A historical materialist cannot do without the notion of a present which is not a transition, but in which time stands still and has come to a stop. For this notion defines the present in which he himself is writing history. Historicism gives the ‘eternal’ image of the past; a historical materialist leaves it to others to be drained by the whore called ‘Once upon a time’ in historicism’s bordello. He remains in control of his powers, man enough to blast open the continuum of history.
While the members of the French Revolution were never contemporaries of their own actions, because they were breaking into the future in the ‘costume’ provided by past moments of emancipation (such as the Roman ‘republican’ or ‘spartacist’ phraseology, or citing the mythic Roman accomplishments of liberty, equality and fraternity), the new revolutionaries have to inhabit the now of history, what Benjamin calls in his thesis XIV die Jetztzeit (‘now-time’ or ‘here-and-now’). In order to draw our inspiration from the future, we must escape from the blandishments of the past: we must shoot the clocks of the present in order to break out into the future. No wonder Benjamin uses the same example as Marx in his Eighteenth Brumaire, referring to the French Revolution as one that ‘viewed itself as Rome reincarnate’ and ‘evoked ancient Rome the way fashion evokes costumes of the past’. While this sort of revolution was, as Benjamin beautifully describes it, ‘a tiger’s leap into the past’ (because ‘the jump takes place in an arena where the ruling class gives the commands’), the new revolution has to make a leap into ‘the open air of history’, imposing its own rules of the game. In this way, the Jetztzeit is time at a standstill, a kind of ‘zero hour’.

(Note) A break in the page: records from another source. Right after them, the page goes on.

theorem witness_CassetteCommands :
    (∃ (t c : Nat) (s : State), c < 2 ∧ (s.cassette c).detSince = none) ∧
    (∃ (t c d : Nat) (r : CassetteReport) (s v : State), c < 2 ∧ (s.cassette c).detSince = some d ∧ (s.cassette
      c).powered = false ∧ d + 100 * ms ≤ max s.now t ∧ s.d8On = true ∧ s.flagOf Pid.sbFlags c sbEjectReady = false
      ∧ v = ((((s.at_ t).cassetteIdentity c r).setP Pid.sbState c 1).setP Pid.sbFlags c 0).setP Pid.sbBusMode c (if
      r.mode = 0xFF then 0xFF else min r.mode (((((s.at_ t).cassetteIdentity c r).setP Pid.sbState c 1).setP
      Pid.sbFlags c 0).p Pid.sbMaxMode)) ∧ r.maker = none) ∧
    (∃ (t c d : Nat) (r : CassetteReport) (s v : State) (m : MakerPart), c < 2 ∧ (s.cassette c).detSince = some d ∧
      (s.cassette c).powered = false ∧ d + 100 * ms ≤ max s.now t ∧ s.d8On = true ∧ s.flagOf Pid.sbFlags c
      sbEjectReady = false ∧ v = ((((s.at_ t).cassetteIdentity c r).setP Pid.sbState c 1).setP Pid.sbFlags c 0).setP
      Pid.sbBusMode c (if r.mode = 0xFF then 0xFF else min r.mode (((((s.at_ t).cassetteIdentity c r).setP
      Pid.sbState c 1).setP Pid.sbFlags c 0).p Pid.sbMaxMode)) ∧ r.maker = some m ∧ makerAccepted m = false) ∧
    (∃ (t c d : Nat) (r : CassetteReport) (s v : State) (m : MakerPart), c < 2 ∧ (s.cassette c).detSince = some d ∧
      (s.cassette c).powered = false ∧ d + 100 * ms ≤ max s.now t ∧ s.d8On = true ∧ s.flagOf Pid.sbFlags c
      sbEjectReady = false ∧ v = ((((s.at_ t).cassetteIdentity c r).setP Pid.sbState c 1).setP Pid.sbFlags c 0).setP
      Pid.sbBusMode c (if r.mode = 0xFF then 0xFF else min r.mode (((((s.at_ t).cassetteIdentity c r).setP
      Pid.sbState c 1).setP Pid.sbFlags c 0).p Pid.sbMaxMode)) ∧ r.maker = some m ∧ makerAccepted m = true) ∧
    (∃ (t c : Nat) (r : CassetteReport) (s : State), s.flagOf Pid.sbFlags c sbEjectReady = true) ∧
    (∃ (t c : Nat) (s v : State), c < 2 ∧ (s.cassette c).powered = true ∧ v = ((((s.at_ t).modifyCassette c (fun k
      => { k with detSince := none })).endTest (32 + c) 5).memberLeft c false).setP Pid.sbFlags c 0) ∧
    (∃ (t c : Nat) (s : State) (r : Resilver), (s.cassette c).resilver = some r ∧ r.todo = []) ∧
    (∃ (t c : Nat) (r : Resilver) (u v : StorageUnit) (rest : List StorageUnit) (s : State), c < 2 ∧ (s.cassette
      c).resilver = some r ∧ s.p Pid.sbState c = 2 ∧ r.stopped = none ∧ s.inService (1 - c) = true ∧ s.shed = 0 ∧
      s.d8On = true ∧ r.todo = u :: v :: rest ∧ (s.storage.writes.all (fun w => !w.waits) = true)) ∧
    (∃ (t n c : Nat) (s : State), s.d8On = true) ∧
    (∃ (t c block : Nat) (s : State), (s.p Pid.sbState c = 2 ∨ s.p Pid.sbState c = 3)) ∧
    (∃ (t c region block step corrected : Nat) (offsets : List Int) (mirror : Bool) (s : State), s.inService c =
      true ∧ region ≤ 8 ∧ step ≤ 1 ∧ corrected * 100 ≤ hardCapacity * s.p Pid.sbRefreshPct) :=
  ⟨⟨0, 1, live, by decide +kernel⟩,
   ⟨0, 1, late.now - 100 * ms, ⟨none, none, 0, 0, 0, 0⟩, inserted, _, ⟨by decide +kernel, by decide +kernel,
     by decide +kernel, by decide +kernel, by decide +kernel, by decide +kernel, rfl, by decide +kernel⟩⟩,
   ⟨0, 1, late.now - 100 * ms, ⟨some { goodMaker with dies := 5 }, none, 0, 0, 0, 0⟩, inserted, _,
     { goodMaker with dies := 5 }, ⟨by decide +kernel, by decide +kernel, by decide +kernel, by decide +kernel,
     by decide +kernel, by decide +kernel, rfl, by decide +kernel, by decide +kernel⟩⟩,
   ⟨0, 1, late.now - 100 * ms, ⟨some goodMaker, none, 0, 0, 0, 0⟩, inserted, _, goodMaker, ⟨by decide +kernel,
     by decide +kernel, by decide +kernel, by decide +kernel, by decide +kernel, by decide +kernel, rfl,
     by decide +kernel, by decide +kernel⟩⟩,
   ⟨0, 1, ⟨none, none, 0, 0, 0, 0⟩, live.setP Pid.sbFlags 1 16, by decide +kernel⟩,
   ⟨0, 1, live.modifyCassette 1 (fun k => { k with powered := true }), _, ⟨by decide +kernel, by decide +kernel,
     rfl⟩⟩,
   ⟨0, 1, live.modifyCassette 1 (fun k => { k with resilver := some ⟨true, [], 0, none⟩ }), ⟨true, [], 0, none⟩,
     by decide +kernel⟩,
   ⟨0, 1, ⟨true, [.pslc 0 0, .pslc 0 1], 2, none⟩, .pslc 0 0, .pslc 0 1, [], ((live.setP Pid.sbState 0 3).setP
     Pid.sbState 1 2).modifyCassette 1 (fun k =>
     { k with resilver := some ⟨true, [.pslc 0 0, .pslc 0 1], 2, none⟩ }), by decide +kernel⟩,
   ⟨0, 0, 0, live, by decide +kernel⟩,
   ⟨0, 1, 7, live.setP Pid.sbState 1 2, by decide +kernel⟩,
   ⟨0, 1, 8, 7, 1, 0, [], true, live.setP Pid.sbState 1 3, by decide +kernel⟩⟩

theorem witness_StorageUpkeep :
    (∃ (t c : Nat) (s : State), (s.cassette c).powered = true ∧ s.d8On = true ∧ c < 2 ∧ (s.cassette c).checkpointAt
      + 600 * sec ≤ max s.now t) ∧
    (∃ (t c family : Nat) (bs : List (Nat × Nat × Nat)) (s : State), c < 2 ∧ s.inService c = true ∧ s.d8On = true ∧
      max s.now t < (s.cassette c).scrubFrom + s.p Pid.sbScrubDays * 86400 * sec) ∧
    (∃ (t c family : Nat) (bs : List (Nat × Nat × Nat)) (s : State), c < 2 ∧ s.inService c = true ∧ s.d8On = true ∧
      (s.cassette c).scrubFrom + s.p Pid.sbScrubDays * 86400 * sec ≤ max s.now t) ∧
    (∃ (t : Nat) (temps : List Int) (s : State), max s.now t < s.storage.ageAt + 3600 * sec) ∧
    (∃ (t : Nat) (temps : List Int) (s : State), s.storage.ageAt + 3600 * sec ≤ max s.now t) ∧
    (∃ (t c source target : Nat) (s : State), c < 2 ∧ s.inService c = true ∧ s.shed = 0 ∧ s.d8On = true ∧ (∀ m :
      Nat, (s.cassette c).lastMove = some m → m + 600 * sec ≤ max s.now t) ∧ (s.block c source).occupied = true ∧
      (s.block c target).occupied = false ∧ (s.block c target).bad = false ∧ blockTlc source = blockTlc target ∧
      (s.cassette c).uneven (blockTlc source) = true ∧ (∀ x ∈ (s.cassette c).blocks.cells, blockTlc x.1 = blockTlc
      source → x.2.bad = false → x.2.occupied = true → (s.block c source).erases ≤ x.2.erases) ∧ (∀ x ∈ (s.cassette
      c).blocks.cells, blockTlc x.1 = blockTlc source → x.2.bad = false → x.2.occupied = false → x.2.erases ≤
      (s.block c target).erases)) ∧
    (∃ (t : Nat) (s : State), s.storage.landing.length < 1533) ∧
    (∃ (t : Nat) (s : State), 1533 ≤ s.storage.landing.length ∧ s.shed = 0 ∧ s.d8On = true ∧ s.storageUp = true ∧
      s.foldAllowed 0 = true ∧ s.foldAllowed 1 = true ∧ s.storage.archive.length < 3755) ∧
    (∃ (t : Nat) (s : State), s.awake = true) ∧
    (∃ (t : Nat) (s : State), s.awake = false) ∧
    (∃ (t a : Nat) (s : State), s.waybill.frozenSince = some a ∧ a + s.p Pid.wbFreezeMaxS * sec ≤ max s.now t) ∧
    (∃ (t a : Nat) (s : State), s.waybill.frozenSince = some a ∧ max s.now t < a + s.p Pid.wbFreezeMaxS * sec) :=
  ⟨⟨0, 1, late.modifyCassette 1 (fun k => { k with powered := true }), by decide +kernel⟩,
   ⟨0, 1, 0, [], live.setP Pid.sbState 1 3, by decide +kernel⟩,
   ⟨0, 1, 0, [], late.setP Pid.sbState 1 3, by decide +kernel⟩,
   ⟨0, [], live, by decide +kernel⟩,
   ⟨0, [], late, by decide +kernel⟩,
   ⟨0, 1, 0, 1, (live.setP Pid.sbState 1 3).modifyCassette 1 (fun k =>
     { k with blocks := (k.blocks.set 0 { BlockInfo.fresh with occupied := true }).set 1 { BlockInfo.fresh with erases := 201 } }),
     by decide +kernel⟩,
   ⟨0, { live with storage := { live.storage with landing := List.replicate 1532 blankMinute } }, by decide +kernel⟩,
   ⟨0, ({ live with storage := { live.storage with landing := List.replicate 1533 blankMinute } } : State).setP
     Pid.sbState 1 3, by decide +kernel⟩,
   ⟨0, live, by decide +kernel⟩,
   ⟨0, live.withPower (fun p => { p with asleep := true }), by decide +kernel⟩,
   ⟨0, 0, { late with waybill := { late.waybill with frozenSince := some 0 } }, by decide +kernel⟩,
   ⟨0, late.now, { late with waybill := { late.waybill with frozenSince := some late.now } }, by decide +kernel⟩⟩

theorem witness_KeyCommits :
    (∃ (t k a : Nat) (attr check : Word) (key : Nat) (ref : Option TicketRef) (rest : List (VaultJob × Option
      TicketRef × Nat × Bool)) (s : State), s.vault.jobs = (.load k attr key check, ref, a, false) :: rest) ∧
    (∃ (t target a : Nat) (w : Bool) (ref : Option TicketRef) (rest : List (VaultJob × Option TicketRef × Nat ×
      Bool)) (s : State), s.vault.jobs = (.lifecycle target, ref, a, w) :: rest) ∧
    (∃ (t k a : Nat) (ref : Option TicketRef) (rest : List (VaultJob × Option TicketRef × Nat × Bool)) (s : State),
      s.vault.jobs = (.invalidate k, ref, a, false) :: rest) ∧
    (∃ (t k a : Nat) (attr check : Word) (key : Nat) (ref : Option TicketRef) (rest : List (VaultJob × Option
      TicketRef × Nat × Bool)) (s : State), s.vault.jobs = (.load k attr key check, ref, a, true) :: rest) ∧
    (∃ (t slot : Nat) (h : LinkHead) (attr check : Word) (key : Nat) (s : State), ((s.at_ t).linkTakes 7 h).1 = true
      ∧ ((s.at_ t).linkTakes 7 h).2.wheeler = true) ∧
    (∃ (t : Nat) (h : LinkHead) (s : State), ((s.at_ t).linkTakes 7 h).1 = true ∧ ((s.at_ t).linkTakes 7 h).2.lead =
      true) ∧
    (∃ (t a : Nat) (j : VaultJob) (ref : Option TicketRef) (s : State), s.vault.jobs.find? (fun j => j.2.2.2) = some
      (j, ref, a, true) ∧ a + 100 * ms ≤ max s.now t) ∧
    (∃ (t input : Nat) (level : Bool) (s : State), input < 2 ∧ s.time.retained = true ∧ (s.p
      Pid.keyTamperCfg).testBit input = true ∧ level ≠ (s.p Pid.keyTamperCfg).testBit (2 + input)) ∧
    (∃ (t input : Nat) (s : State), input < 2 ∧ s.time.retained = true ∧ (s.p Pid.keyTamperCfg).testBit input = true
      ∧ s.vault.tamperSince.get input = none) ∧
    (∃ (t input a : Nat) (s : State), input < 2 ∧ s.time.retained = true ∧ (s.p Pid.keyTamperCfg).testBit input =
      true ∧ s.vault.tamperSince.get input = some a ∧ a + tamperTime ≤ max s.now t ∧ s.vault.tamperDone.get input =
      false ∧ s.domainOn 9 = false) ∧
    (∃ (t input : Nat) (s : State), input < 2 ∧ s.time.retained = true ∧ (s.p Pid.keyTamperCfg).testBit input = true
      ∧ s.vault.tamperSince.get input ≠ none ∧ s.vault.tamperDone.get input = true) :=
  ⟨⟨0, 63, 0, 0, 0, 1, none, [],
     { live with vault := { live.vault with jobs := [(.load 63 0 1 0, none, 0, false)] } }, by decide +kernel⟩,
   ⟨0, 4, 0, true, none, [], { live with vault := { live.vault with jobs := [(.lifecycle 4, none, 0, true)] } },
     by decide +kernel⟩,
   ⟨0, 63, 0, none, [], { live with vault := { live.vault with jobs := [(.invalidate 63, none, 0, false)] } },
     by decide +kernel⟩,
   ⟨0, 63, 0, 0, 0, 1, none, [],
     { live with vault := { live.vault with jobs := [(.load 63 0 1 0, none, 0, true)] } }, by decide +kernel⟩,
   ⟨0, 63, sound, 0, 0, 1, paired live 2, ⟨taken _ _ _ (by decide +kernel), (linkTakes_wheeler _ _ _).trans
     (by decide +kernel)⟩⟩,
   ⟨0, sound, paired live 1, ⟨taken _ _ _ (by decide +kernel), (linkTakes_lead _ _ _).trans (by decide +kernel)⟩⟩,
   ⟨0, late.now - 100 * ms, .invalidate 63, none,
     { late with vault := { late.vault with jobs := [(.invalidate 63, none, late.now - 100 * ms, true)] } },
     by decide +kernel⟩,
   ⟨0, 1, true, live.setP Pid.keyTamperCfg 0 2, by decide +kernel⟩,
   ⟨0, 1, live.setP Pid.keyTamperCfg 0 2, by decide +kernel⟩,
   ⟨0, 1, 0, ({ late with vault := { late.vault with tamperSince := late.vault.tamperSince.set 1 (some 0) } } :
     State).setP Pid.keyTamperCfg 0 2 |>.withPower (fun p => { p with domains := 0x1FF }), by decide +kernel⟩,
   ⟨0, 1,
     ({ late with vault := { late.vault with tamperSince := late.vault.tamperSince.set 1 (some 0), tamperDone := late.vault.tamperDone.set 1 true } }
     : State).setP Pid.keyTamperCfg 0 2, by decide +kernel⟩⟩

theorem witness_UpdateCommands :
    (∃ (t a : Nat) (ref : TicketRef) (s : State), s.update.opening = some (ref, a)) ∧
    (∃ (t : Nat) (ref : TicketRef) (digest : List Word) (s : State), s.update.committing = some (ref, digest) ∧ s.p
      Pid.updState = 2 ∧ digest ≠ (s.pRun Pid.updDigest 0 8).map (fun n => word n) ∧ s.update.untagged = true ∧
      s.update.holderGone = false) ∧
    (∃ (t : Nat) (ref : TicketRef) (digest : List Word) (s : State), s.update.committing = some (ref, digest) ∧ s.p
      Pid.updState = 2 ∧ digest = (s.pRun Pid.updDigest 0 8).map (fun n => word n) ∧ s.p Pid.updWordsRx = s.p
      Pid.updSizeWords ∧ s.update.untagged = true ∧ s.update.holderGone = false) ∧
    (∃ (t : Nat) (ref : TicketRef) (digest : List Word) (s : State), s.update.committing = some (ref, digest) ∧ s.p
      Pid.updState = 2 ∧ digest = (s.pRun Pid.updDigest 0 8).map (fun n => word n) ∧ s.p Pid.updWordsRx = s.p
      Pid.updSizeWords ∧ s.update.untagged = false ∧ s.update.holderGone = false) ∧
    (∃ (t : Nat) (s : State), (s.at_ t).switchDue = true) ∧
    (∃ (t : Nat) (s : State), (s.at_ t).switchDue = false) ∧
    (∃ (t : Nat) (h : LinkHead) (s : State), ((s.at_ t).linkTakes 9 h).1 = true ∧ ((s.at_ t).linkTakes 9 h).2.p
      Pid.updPairState = 1 ∧ ((s.at_ t).linkTakes 9 h).2.p Pid.updState = 3) ∧
    (∃ (t a : Nat) (s : State), s.update.probationEnd = some a ∧ s.awake = true ∧ a ≤ max s.now t) ∧
    (∃ (t a : Nat) (s : State), s.update.firstCommitFrom = some a ∧ a + 2 * sec ≤ max s.now t ∧ s.power.phase =
      .running) ∧
    (∃ (t : Nat) (s : State), s.power.phase = .running ∧ s.power.asleep = false ∧ s.update.probationEnd.isSome =
      true) ∧
    (∃ (t : Nat) (s : State), s.power.phase = .running ∧ s.power.asleep = false ∧ s.update.probationEnd = none) ∧
    (∃ (t : Nat) (s : State), s.p Pid.updState = 1 ∧ s.update.lastData + s.p Pid.updIdleS * sec ≤ max s.now t) :=
  ⟨⟨0, 0, ⟨1, 1⟩, { live with update := { live.update with opening := some (⟨1, 1⟩, 0) } }, by decide +kernel⟩,
   ⟨0, ⟨1, 1⟩, [1], ({ live with update := { live.update with committing := some (⟨1, 1⟩, [1]), untagged := true } }
     : State).setP Pid.updState 0 2, by decide +kernel⟩,
   ⟨0, ⟨1, 1⟩, List.replicate 8 0,
     ({ live with update := { live.update with committing := some (⟨1, 1⟩, List.replicate 8 0), untagged := true } }
     : State).setP Pid.updState 0 2, by decide +kernel⟩,
   ⟨0, ⟨1, 1⟩, List.replicate 8 0,
     ({ live with update := { live.update with committing := some (⟨1, 1⟩, List.replicate 8 0) } } : State).setP
     Pid.updState 0 2, by decide +kernel⟩,
   ⟨0, (live.setP Pid.updState 0 3).withProg (fun g => { g with nextAt := some 0 }), by decide +kernel⟩,
   ⟨0, live, by decide +kernel⟩,
   ⟨0, sound, ((paired live 1).setP Pid.updState 0 3).setP Pid.updPairState 0 1, ⟨taken _ _ _ (by decide +kernel),
     (linkTakes_p _ _ _ _ _ (by decide) (by decide) (by decide)).trans (by decide +kernel), (linkTakes_p _ _ _ _ _
     (by decide) (by decide) (by decide)).trans (by decide +kernel)⟩⟩,
   ⟨0, late.now, { late with update := { late.update with probationEnd := some late.now } }, by decide +kernel⟩,
   ⟨0, late.now - 2 * sec,
     { late with update := { late.update with firstCommitFrom := some (late.now - 2 * sec) } }, by decide +kernel⟩,
   ⟨0, { late with update := { late.update with probationEnd := some late.now } }, by decide +kernel⟩,
   ⟨0, live, by decide +kernel⟩,
   ⟨0, late.setP Pid.updState 0 1, by decide +kernel⟩⟩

Today, as we witness a reincarnation of fascism in different costumes all over the world, we find ourselves in an analogous situation. We can’t be breaking into the future with our eyes turned to the past, for the overwhelming reason that the solution to the world’s problems doesn’t lie in modest proposals for wealth redistribution, social democracy or traditional protests or party politics. This, of course, doesn’t mean that we can’t or shouldn’t learn from the past. On the contrary, it is the past and its unfulfilled potentials which point towards the potentiality of the future. But in order to make this crucial leap into ‘the open air of history’ we have to be acting and living in the now-time. It means breaking once and for all with the historicist notion of history understood as kronos: the purely linear and chronological vision of events usually perceived as a succession of dates in the columns of a calendar. What Benjamin teaches us, on the contrary, is an understanding of history as kairos: time as an open and unfinished process.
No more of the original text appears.